Single Family Programs
Keep Your Home California is a foreclosure prevention program that was developed for struggling California homeowners as part of the U.S. Treasury's Hardest Hit Fund.
California is receiving almost $2 billion in federal funds to assist low and moderate income homeowners.
CalHFA created the Keep Your Home California program after asking community leaders and housing advocates around the state how to best help families. This input helped CalHFA establish four programs with one main goal – keeping homeowners in their homes. The four programs have a far-reaching impact for families undergoing financial hardships, from helping unemployed homeowners make their mortgage payments, to a principal reduction program for those facing much lower home values.
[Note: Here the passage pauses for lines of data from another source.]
/-- The values of the pressure chain after `p`. -/
structure TailValues where
  q : Int
  g0 : Int
  g1 : Int
  x1c : Int
  h0 : Int
  x2c : Int
  h1 : Int
  h2 : Int
  pp : Int

/-- The tail of the pressure chain (R137 to R139). -/
abbrev PresTail (p : Int) (v : TailValues) : Prop :=
  FloorQuot p 256 v.q ∧
  v.g0 = v.q * v.q ∧
  v.g1 = v.g0 * 3038 ∧
  FloorQuot v.g1 65536 v.x1c ∧
  v.h0 = -7357 * p ∧
  FloorQuot v.h0 65536 v.x2c ∧
  v.h1 = v.x1c + v.x2c + 3791 ∧
  FloorQuot v.h1 16 v.h2 ∧
  v.pp = p + v.h2

/-- CTEMP's precondition (R101). -/
abbrev TempInputs (s : State) : Prop :=
  s.calv = true ∧ s.sbw.getLsbD 0 = true ∧ s.sbw.getLsbD 1 = true

/-- CPRES's precondition (R121). -/
abbrev PresInputs (s : State) : Prop :=
  s.calv = true ∧ s.tv = true ∧ s.sbw.getLsbD 0 = true ∧ s.sbw.getLsbD 1 = true ∧ s.sbw.getLsbD 2 = true

/-- The state an outcome ends in, changed by `f`. -/
def mapNext (f : State → State) : Host.Outcome State Fault Refusal → Host.Outcome State Fault Refusal
  | .next s => .next (f s)
  | .fault r => .fault r
  | .refused r => .refused r

/-- `s` with other bytes for MB (R25: CAL[16], CAL[17]). -/
def withMB (x y : Byte) (s : State) : State := { s with cal := (s.cal.set 16 x).set 17 y }

/-- `s` with another third sample byte. -/
def withXlsb (x : Byte) (s : State) : State := { s with sb := s.sb.set 2 x }

/-- Two states that differ at most in the error log. -/
abbrev SameButLog (s r : State) : Prop := r = { s with err := r.err, ecause := r.ecause }

/-- Two states that differ at most in the bits U2 calls unobservable: B5 and T while `TV = 0`, P while `PV = 0`. -/
abbrev SameVisible (s r : State) : Prop :=
  r = { s with b5 := r.b5, t := r.t, p := r.p } ∧
  (s.tv = true → r.b5 = s.b5 ∧ r.t = s.t) ∧ (s.pv = true → r.p = s.p)

/-- Is the input a read of STATUS, ERR or ECAUSE, the registers that show the error log? -/
def readsLog : HostEvent → Bool
  | .transaction (.read a) => a == 0x02 || a == 0x03 || a == 0x04
  | .transaction (.write _ _) => false
  | .resetApply => false
  | .resetRelease => false

/-- `n` steps of the machine. -/
abbrev run (n : Nat) (s : State) : Host.Outcome State Fault Refusal := Host.Core.run Sys2Proof.core n s

end Sys2Proof.Rule

open Sys2Proof Sys2Proof.Machine Sys2Proof.Rule

/-! ## Encoding and decoding -/

/-- R72: a byte selects a command exactly when it is the whole byte of the table; the fields are those of R71. -/
def Obligations.DecodeAcceptsExactlyTheTableBytes : Prop :=
  ∀ (b : Byte) (i : Instr), decode b = .ok i ↔
    (b = 0x01 ∧ grpOf b = 0 ∧ fnOf b = 1 ∧ i = .lock) ∨
    (b = 0x02 ∧ grpOf b = 0 ∧ fnOf b = 2 ∧ i = .clrerr) ∨
    (b = 0x20 ∧ grpOf b = 2 ∧ fnOf b = 0 ∧ i = .ctemp) ∨
    (b = 0x21 ∧ grpOf b = 2 ∧ fnOf b = 1 ∧ i = .cpres)

/-- Decoding an encoded command gives it back, through the host's question too, and a command has one byte only. -/
def Obligations.DecodeOfEncodeIsTheCommand : Prop :=
  ∀ i : Instr, i.wellFormed = true →
    decode (encode i) = .ok i ∧
    decodeTableWord 8 (encode i).toNat = some i ∧
    ∀ b, decode b = .ok i → b = encode i

/-- R77: a script line's encoding `W aa dd` or `R aa` is read back as the transaction it stands for. -/
def Obligations.ParsedScriptLineIsTheTransaction : Prop :=
  ∀ t : Transaction, parseTransaction (renderTransaction t) = some t

/-! ## The step and the port -/

/-- R59, R72: a step whose input is a write of a command byte runs exactly that command. -/
def Obligations.StepRunsTheDecodedCommand : Prop :=
  ∀ (s : State) (d : Byte) (i : Instr) (es : List HostEvent),
    s.resetApplied = false → s.inputs = commandWrite d :: es → decode d = .ok i →
    step s = exec i { s with inputs := es }

/-- R73: every other byte written to CMD is refused with E_CMD and changes nothing but ERR and ECAUSE. -/
def Obligations.IllegalCommandByteIsRefused : Prop :=
  ∀ (s : State) (d : Byte) (es : List HostEvent),
    Pending s (.write 0x00 d) es → d ≠ 0x01 → d ≠ 0x02 → d ≠ 0x20 → d ≠ 0x21 →
    step s = .next (refusedWrite { s with inputs := es } 2)

/-- R14: between transactions the state does not change. That a step with no input pending idles is the model's choice
(log entry 1). -/
def Obligations.IdleEngineKeepsItsState : Prop :=
  ∀ s : State, s.inputs = [] → step s = .next s

/-- No step faults, and the only step without meaning is a transaction issued while reset is applied (R192, U3;
log entry 2). -/
def Obligations.StepAnswersUnlessTransactionDuringReset : Prop :=
  ∀ s : State,
    (∃ s', step s = .next s') ∨
    (s.resetApplied = true ∧ (∃ t es, s.inputs = .transaction t :: es) ∧
      step s = .refused .transactionDuringReset)

/-- A host that issues no transaction during reset is answered at every step (R165, R192; the reset input and its refusal
in the form of log entry 2). Steps past the last input are the idle steps of log entry 1. -/
def Obligations.LegalInputsRunSafely : Prop :=
  ∀ (n : Nat) (s : State), inputsLegal s.resetApplied s.inputs = true → SafeRun n s

/-- R60: unmapped addresses, reads of CMD and writes to registers without W are refused with E_ACCESS, whatever the state
and the data. -/
def Obligations.AccessRefusedByAddress : Prop :=
  ∀ (s : State) (a : Addr) (d : Byte) (es : List HostEvent),
    (Pending s (.read a) es →
      (a.toNat = 0x00 ∨ (0x08 ≤ a.toNat ∧ a.toNat ≤ 0x0F) ∨ (0x1C ≤ a.toNat ∧ a.toNat ≤ 0xA9) ∨
        (0xC0 ≤ a.toNat ∧ a.toNat ≤ 0xF5) ∨ 0xF9 ≤ a.toNat) →
      step s = .next (refusedRead { s with inputs := es } 1)) ∧
    (Pending s (.write a d) es →
      ((0x02 ≤ a.toNat ∧ a.toNat ≤ 0xA9) ∨ (0xC0 ≤ a.toNat ∧ a.toNat ≤ 0xF5) ∨ 0xF9 ≤ a.toNat) →
      step s = .next (refusedWrite { s with inputs := es } 1))

/-- R54: the reads that are never refused, register by register; none has a side effect. STATUS stands in
`StatusReadShowsTheFlags`. -/
def Obligations.UnguardedReadsDeliverTheirRegister : Prop :=
  ∀ (s : State) (es : List HostEvent),
    (Pending s (.read 0x01) es → step s = .next (delivered s es s.oss.toNat)) ∧
    (Pending s (.read 0x03) es → step s = .next (delivered s es s.err.toNat)) ∧
    (Pending s (.read 0x04) es → step s = .next (delivered s es s.ecause.toNat)) ∧
    (Pending s (.read 0x05) es → step s = .next (delivered s es (s.calw.toNat / 65536))) ∧
    (Pending s (.read 0x06) es → step s = .next (delivered s es (s.calw.toNat / 256 % 256))) ∧
    (Pending s (.read 0x07) es → step s = .next (delivered s es (s.calw.toNat % 256))) ∧
    (∀ i : Fin 22, Pending s (.read (BitVec.ofNat 8 (0xAA + i.val))) es →
      step s = .next (delivered s es s.cal[i].toNat)) ∧
    (∀ j : Fin 3, Pending s (.read (BitVec.ofNat 8 (0xF6 + j.val))) es →
      step s = .next (delivered s es s.sb[j].toNat))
A mortgage reinstatement program allows qualified homeowners to get back on their financial feet and in step with their mortgage payments, while a fourth program offers money for homeowners to relocate after a pre-approved short sale or deed-in-lieu.
Almost 40 loan servicers, including Bank of America and Wells Fargo, are participating in at least one of the four programs. Almost half of the servicers are participating in at least three programs.
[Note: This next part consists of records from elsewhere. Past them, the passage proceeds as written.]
/-- A write does not look at the inputs that follow it. -/
theorem byteWrite_withInputs (a : Addr) (d : Byte) (s : State) (es : List HostEvent) :
    byteWrite a d (s.withInputs es) = (byteWrite a d s).withInputs es := by
  unfold byteWrite
  split
  · unfold writeOss
    split <;> rfl
  · unfold writeCal
    rw [State.withInputs_calv]
    split <;> rfl
  · rfl
  · rfl

theorem byteWrite_resetApplied (ha : a ≠ 0x00) : (byteWrite a d s).resetApplied = s.resetApplied := by
  have hw : memWrite a d s = .next (byteWrite a d s) := memWrite_eq_byteWrite ha
  obtain ⟨e, -, h⟩ | ⟨i, rfl, -⟩ | ⟨-, -, h⟩ | ⟨i, -, -, h⟩ | ⟨j, -, h⟩ := memWrite_cases hw
  · rw [h, State.raise_resetApplied]
  · exact absurd rfl ha
  · rw [h, State.okWrite_resetApplied, State.putOss_resetApplied]
  · rw [h, State.okWrite_resetApplied, State.putCal_resetApplied]
  · rw [h, State.okWrite_resetApplied, State.putSb_resetApplied]

/-- A step whose input is a write outside CMD. -/
theorem step_byteWrite (hr : s.resetApplied = false) (ha : a ≠ 0x00) :
    step (s.withInputs (.transaction (.write a d) :: es)) = .next ((byteWrite a d s).withInputs es) := by
  have h : Pending (s.withInputs (.transaction (.write a d) :: es)) (.write a d) es := ⟨hr, rfl⟩
  rw [step_write h, memWrite_eq_byteWrite ha, byteWrite_withInputs, byteWrite_withInputs]
  rfl

/-! ### A command done twice (R63) -/

theorem execLock_refused (hc : s.calv = true) : execLock s = .next (s.raise .write .locked) := if_pos hc

theorem execCtemp_refused (hr : ctempReady s = false) : execCtemp s = .next (s.raise .write .seq) :=
  if_neg (by simp [hr])

theorem execCpres_refused (hr : cpresReady s = false) : execCpres s = .next (s.raise .write .seq) :=
  if_neg (by simp [hr])

theorem ctempReady_of_sbw_zero (h : s.sbw = 0) : ctempReady s = false := by simp [ctempReady, h]

theorem cpresReady_of_sbw_zero (h : s.sbw = 0) : cpresReady s = false := by simp [cpresReady, h]

theorem raise_write_answer_ne_okay (s : State) (e : ErrCode) : (s.raise .write e).answer ≠ some (.write 0) := by
  simpa [refusalAnswer] using code_ne_zero e

end Sys2Proof.Machine

namespace Sys2Proof.Proofs

open Sys2Proof.Machine Sys2Proof.Rule

/-- Settles O4: it holds, by the port's rule for CMD. -/
theorem stepRunsTheDecodedCommand : Obligations.StepRunsTheDecodedCommand := by
  intro s d i es hr hin hd
  have hcmd : memWrite 0x00 d (s.withInputs es) = writeCmd d (s.withInputs es) := rfl
  rw [step_write ⟨hr, hin⟩, hcmd, writeCmd, hd]
  rfl

/-- Settles O9: it holds; the address alone says that no register takes the access. -/
theorem accessRefusedByAddress : Obligations.AccessRefusedByAddress := by
  have hread : ∀ a : Addr,
      (a.toNat = 0x00 ∨ (0x08 ≤ a.toNat ∧ a.toNat ≤ 0x0F) ∨ (0x1C ≤ a.toNat ∧ a.toNat ≤ 0xA9) ∨
        (0xC0 ≤ a.toNat ∧ a.toNat ≤ 0xF5) ∨ 0xF9 ≤ a.toNat) → regAt a = none ∨ regAt a = some .cmd := by decide
  have hwrite : ∀ a : Addr,
      ((0x02 ≤ a.toNat ∧ a.toNat ≤ 0xA9) ∨ (0xC0 ≤ a.toNat ∧ a.toNat ≤ 0xF5) ∨ 0xF9 ≤ a.toNat) →
        (regAt a).all Reg.isReadOnly = true := by decide
  intro s a d es
  refine ⟨fun h ha => step_read_refused h (peek_refused (hread a ha)), fun h ha => ?_⟩
  rw [step_write h, memWrite_refused (hwrite a ha), raise_write_eq]
  rfl

/-- Settles O10: it holds, register by register; the bytes of CALW by `byteBE_toNat`. -/
theorem unguardedReadsDeliverTheirRegister : Obligations.UnguardedReadsDeliverTheirRegister := by
  intro s es
  have hbyte (k : Nat) : (byteBE 3 (calwWord s) k).toNat = s.calw.toNat / 2 ^ (8 * (3 - 1 - k)) % 256 := by
    rw [byteBE_toNat, calwWord, BitVec.toNat_setWidth_of_le (by decide)]
  have hhigh : s.calw.toNat / 65536 < 256 := by have := s.calw.isLt; omega
  have hlow : s.calw.toNat / 2 ^ 0 = s.calw.toNat := Nat.div_one _
  refine ⟨fun h => ?_, fun h => ?_, fun h => ?_, fun h => ?_, fun h => ?_, fun h => ?_, fun i h => ?_, fun j h => ?_⟩
  · exact step_read_delivered h (peek_addr .oss s) (BitVec.toNat_setWidth_of_le (by decide))
  · exact step_read_delivered h (peek_addr .err s) rfl
  · exact step_read_delivered h (peek_addr .ecause s) (BitVec.toNat_setWidth_of_le (by decide))
  · exact step_read_delivered h (peek_addr (.calw 0) s) ((hbyte 0).trans (Nat.mod_eq_of_lt hhigh))
  · exact step_read_delivered h (peek_addr (.calw 1) s) (hbyte 1)
  · exact step_read_delivered h (peek_addr (.calw 2) s) ((hbyte 2).trans (congrArg (· % 256) hlow))
  · exact step_read_delivered h (peek_addr (.cal i) s) rfl
  · exact step_read_delivered h (peek_addr (.sb j) s) rfl

/-- Settles O12: it holds, by the rule of a guarded read. -/
theorem guardedReadsNeedTheirFlag : Obligations.GuardedReadsNeedTheirFlag := by
  have hbyte : ∀ (w : Word) (j : Fin 4), (byteBE 4 w j.val).toNat = w.toNat / 2 ^ (24 - 8 * j.val) % 256 := by
    intro w j
    have hj : 8 * (4 - 1 - j.val) = 24 - 8 * j.val := by omega
    rw [byteBE_toNat, hj]
  exact fun s j es =>
    ⟨fun h => step_read_guarded h (peek_addr (.b5 j) s) (hbyte s.b5 j),
      fun h => step_read_guarded h (peek_addr (.t j) s) (hbyte s.t j),
      fun h => step_read_guarded h (peek_addr (.p j) s) (hbyte s.p j)⟩

/-- Settles O13: it holds; a read delivers its byte or is refused. -/
theorem readsChangeOnlyTheErrorLog : Obligations.ReadsChangeOnlyTheErrorLog := by
  intro s s' a es h hs
  rw [step_read h] at hs
  obtain rfl : _ = s' := Host.Outcome.next.inj hs
  obtain ⟨d, -, hd⟩ | ⟨e, -, he⟩ := memRead_cases a (s.withInputs es)
  · rw [hd]
    exact ⟨rfl, d, okay, rfl, fun _ => ⟨rfl, rfl⟩, fun h0 => absurd rfl h0⟩
  · rw [he]
    exact ⟨rfl, 0x00, e.code, rfl, fun h0 => absurd h0 (code_ne_zero e), fun _ => rfl⟩

/-- Settles O14: it holds; the four addresses read the four bytes of the word. -/
theorem fourByteReadsReassembleTheResult : Obligations.FourByteReadsReassembleTheResult := by
  intro s w base h
  refine ⟨byteBE 4 w 0, byteBE 4 w 1, byteBE 4 w 2, byteBE 4 w 3, ?_⟩
  have hbytes : ∀ j : Fin 4, peek (BitVec.ofNat 8 (base + j.val)) s = .ok (byteBE 4 w j.val) := by
    obtain ⟨rfl, rfl, hv⟩ | ⟨rfl, rfl, hv⟩ | ⟨rfl, rfl, hv⟩ := h
    · exact fun j => (peek_addr (.b5 j) s).trans (by rw [peekReg, hv, guardedByte_true])
    · exact fun j => (peek_addr (.t j) s).trans (by rw [peekReg, hv, guardedByte_true])
    · exact fun j => (peek_addr (.p j) s).trans (by rw [peekReg, hv, guardedByte_true])
  exact ⟨hbytes 0, hbytes 1, hbytes 2, hbytes 3, signedValue32_bytes w⟩

/-- Settles O15: it holds; the byte by `putCal_same` and `putCal_other`, the flags by `putCal_flag`. -/
theorem calWriteStoresUntilLocked : Obligations.CalWriteStoresUntilLocked := by
  intro s i d es h
  have hstep : step s = .next (writeCal i d (s.withInputs es)) := (step_write h).trans (memWrite_cal i d _)
  refine ⟨fun hc => ?_, fun hc => ⟨((s.withInputs es).putCal i d).okWrite, ?_, ?_, ?_, ?_, ?_, rfl⟩⟩
  · rw [hstep, writeCal, State.withInputs_calv, if_pos hc, raise_write_eq]
    rfl
  · rw [hstep, writeCal, State.withInputs_calv, hc, if_neg Bool.false_ne_true]
  · exact putCal_same _ i d
  · exact fun k hk => putCal_other _ i k d hk
  · rw [State.okWrite_calw, putCal_flag _ i d _ i.isLt, decide_eq_true rfl, Bool.or_true]
  · intro k hk
    rw [State.okWrite_calw, putCal_flag _ i d _ k.isLt, decide_eq_false (Fin.val_ne_of_ne hk), Bool.or_false]
    rfl

/-- Settles O16: it holds; the byte by `putSb_same` and `putSb_other`, the flags by `putSb_flag`. -/
theorem sampleWriteStoresAlways : Obligations.SampleWriteStoresAlways := by
  intro s j d es h
  have hstep : step s = .next ((s.withInputs es).putSb j d).okWrite := (step_write h).trans (memWrite_sb j d _)
  refine ⟨_, hstep, putSb_same _ j d, fun k hk => putSb_other _ j k d hk, ?_, fun k hk => ?_, rfl⟩
  · rw [State.okWrite_sbw, putSb_flag _ j d _ j.isLt, decide_eq_true rfl, Bool.or_true]
  · rw [State.okWrite_sbw, putSb_flag _ j d _ k.isLt, decide_eq_false (Fin.val_ne_of_ne hk), Bool.or_false]
    rfl

/-- Settles O17: it holds, by the two cases of a write to OSS. -/
theorem modeWriteTakesZeroToThree : Obligations.ModeWriteTakesZeroToThree := by
  intro s d es h
  rw [step_write h, memWrite_oss, writeOss]
  refine ⟨fun hd => ⟨((s.withInputs es).putOss (d.setWidth 2)).okWrite, ?_, ?_, rfl⟩, fun hd => ?_⟩
  · rw [if_pos hd]
  · exact (BitVec.toNat_setWidth 2 d).trans (Nat.mod_eq_of_lt (by omega))
  · rw [if_neg (by omega), raise_write_eq]
    rfl

/-- Settles O18: it holds, by the frame of a write, register by register. -/
theorem byteWriteLeavesOtherAddressesAlone : Obligations.ByteWriteLeavesOtherAddressesAlone := by
  intro s s' a b d es h ha hs hba hstatus herr hcause hcalw
  rw [step_write h] at hs
  refine (peek_congr fun q hq => ?_).trans (peek_withInputs b s es)
  subst hq
  refine peekReg_memWrite hs ha hba ?_ ?_ ?_ ?_
  · rintro rfl
    exact hstatus rfl
  · rintro rfl
    exact herr rfl
  · rintro rfl
    exact hcause rfl
  · rintro i k rfl rfl
    obtain ⟨h5, h6, h7⟩ := hcalw (cal_addr_range i).1 (cal_addr_range i).2
    obtain hk | hk | hk := calw_addr k
    exacts [h5 hk, h6 hk, h7 hk]

/-- Settles O19: it holds; a byte write is idempotent and does not look at the inputs after it. -/
theorem byteWritesAreIdempotent : Obligations.ByteWritesAreIdempotent := by
  intro s a d es hr ha
  have hfirst (es) : step (s.withInputs (.transaction (.write a d) :: es)) = .next ((byteWrite a d s).withInputs es) :=
    step_byteWrite hr ha
  have hsecond : step ((byteWrite a d s).withInputs (.transaction (.write a d) :: es)) =
      .next ((byteWrite a d s).withInputs es) := by
    rw [step_byteWrite ((byteWrite_resetApplied ha).trans hr) ha, byteWrite_byteWrite]
  exact ⟨_, run_succ (hfirst es), (run_succ (hfirst _)).trans (run_succ hsecond)⟩

/-- Settles O24: it holds; LOCK leaves CALV set, the chains leave SBW cleared, and a refused command did not answer 0. -/
theorem repeatedCommandIsRefused : Obligations.RepeatedCommandIsRefused := by
  intro s s' i hi h hans
  cases i with
  | lock =>
    obtain ⟨-, rfl⟩ | ⟨-, -, rfl⟩ | ⟨-, -, rfl⟩ := execLock_cases h
    · exact absurd hans (raise_write_answer_ne_okay _ _)
    · exact (execLock_refused rfl).trans (congrArg _ (raise_write_eq _ _))
    · exact absurd hans (raise_write_answer_ne_okay _ _)
  | clrerr => exact absurd rfl hi
  | ctemp =>
    obtain ⟨-, rfl⟩ | ⟨-, -, rfl⟩ | ⟨-, -, rfl⟩ := execCtemp_cases h
    · exact absurd hans (raise_write_answer_ne_okay _ _)
    · exact absurd hans (raise_write_answer_ne_okay _ _)
    · exact (execCtemp_refused (ctempReady_of_sbw_zero rfl)).trans (congrArg _ (raise_write_eq _ _))
  | cpres =>
    obtain ⟨-, rfl⟩ | ⟨-, -, rfl⟩ | ⟨-, -, -, rfl⟩ | ⟨-, -, -, rfl⟩ := execCpres_cases h
    · exact absurd hans (raise_write_answer_ne_okay _ _)
    · exact absurd hans (raise_write_answer_ne_okay _ _)
    · exact (execCpres_refused (cpresReady_of_sbw_zero rfl)).trans (congrArg _ (raise_write_eq _ _))
    · exact absurd hans (raise_write_answer_ne_okay _ _)

end Sys2Proof.Proofs

/-! ## The bits no flag vouches for (R55, U2) -/

namespace Sys2Proof.Machine

open Sys2Proof.Rule

variable {s r : State}

/-- A guarded byte matters only while its flag is 1 (R55). -/
theorem guardedByte_congr {valid : Bool} {d d' : Byte} (h : valid = true → d' = d) :
    guardedByte valid d' = guardedByte valid d := by
  cases valid with
  | true => rw [h rfl]
  | false => rfl

/-- What reads none of B5, T and P is the same in both states. -/
theorem congr_of_sameVisible {α : Type} (f : State → α) (h : SameVisible s r)
    (hf : f { s with b5 := r.b5, t := r.t, p := r.p } = f s) : f r = f s := by
  obtain ⟨heq, -⟩ := h
  rw [heq, ← hf]

/-- While `TV = 1` the two states agree on B5, which CPRES reads. -/
theorem eq_of_sameVisible (h : SameVisible s r) (htv : s.tv = true) : r = { s with t := r.t, p := r.p } := by
  obtain ⟨heq, htemp, -⟩ := h
  rw [heq, (htemp htv).1]

/-- Every read delivers the same byte, or is refused alike. -/
theorem peek_eq_of_sameVisible (h : SameVisible s r) (a : Addr) : peek a r = peek a s := by
  have htv := congr_of_sameVisible State.tv h rfl
  have hpv := congr_of_sameVisible State.pv h rfl
  have ⟨_, htemp, hpres⟩ := h
  refine peek_congr fun q _ => ?_
  cases q with
  | b5 j =>
    simp only [peekReg, htv]
    exact guardedByte_congr fun hv => by rw [(htemp hv).1]
  | t j =>
    simp only [peekReg, htv]
    exact guardedByte_congr fun hv => by rw [(htemp hv).2]
  | p j =>
    simp only [peekReg, hpv]
    exact guardedByte_congr fun hv => by rw [hpres hv]
  | _ => exact congr_of_sameVisible (peekReg _) h rfl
Keep Your Home California, which fully launched in February, has attracted significant media attention and the counseling center handles an average of nearly 1,000 calls per day, with some days topping 2,000 calls from homeowners seeking more information or applying for programs. While Keep Your Home California directly benefits homeowners, it also stabilizes neighborhoods and communities because foreclosed homes are bad for business, the economy and neighborhoods.
Accomplishments - Keep Your Home California
- Allocated more than $80 million in funds to nearly 4,700 homeowners over the last four months of the fiscal year.
- Recruited nearly 40 mortgage servicers to the program, covering about 85 percent of mortgages in California.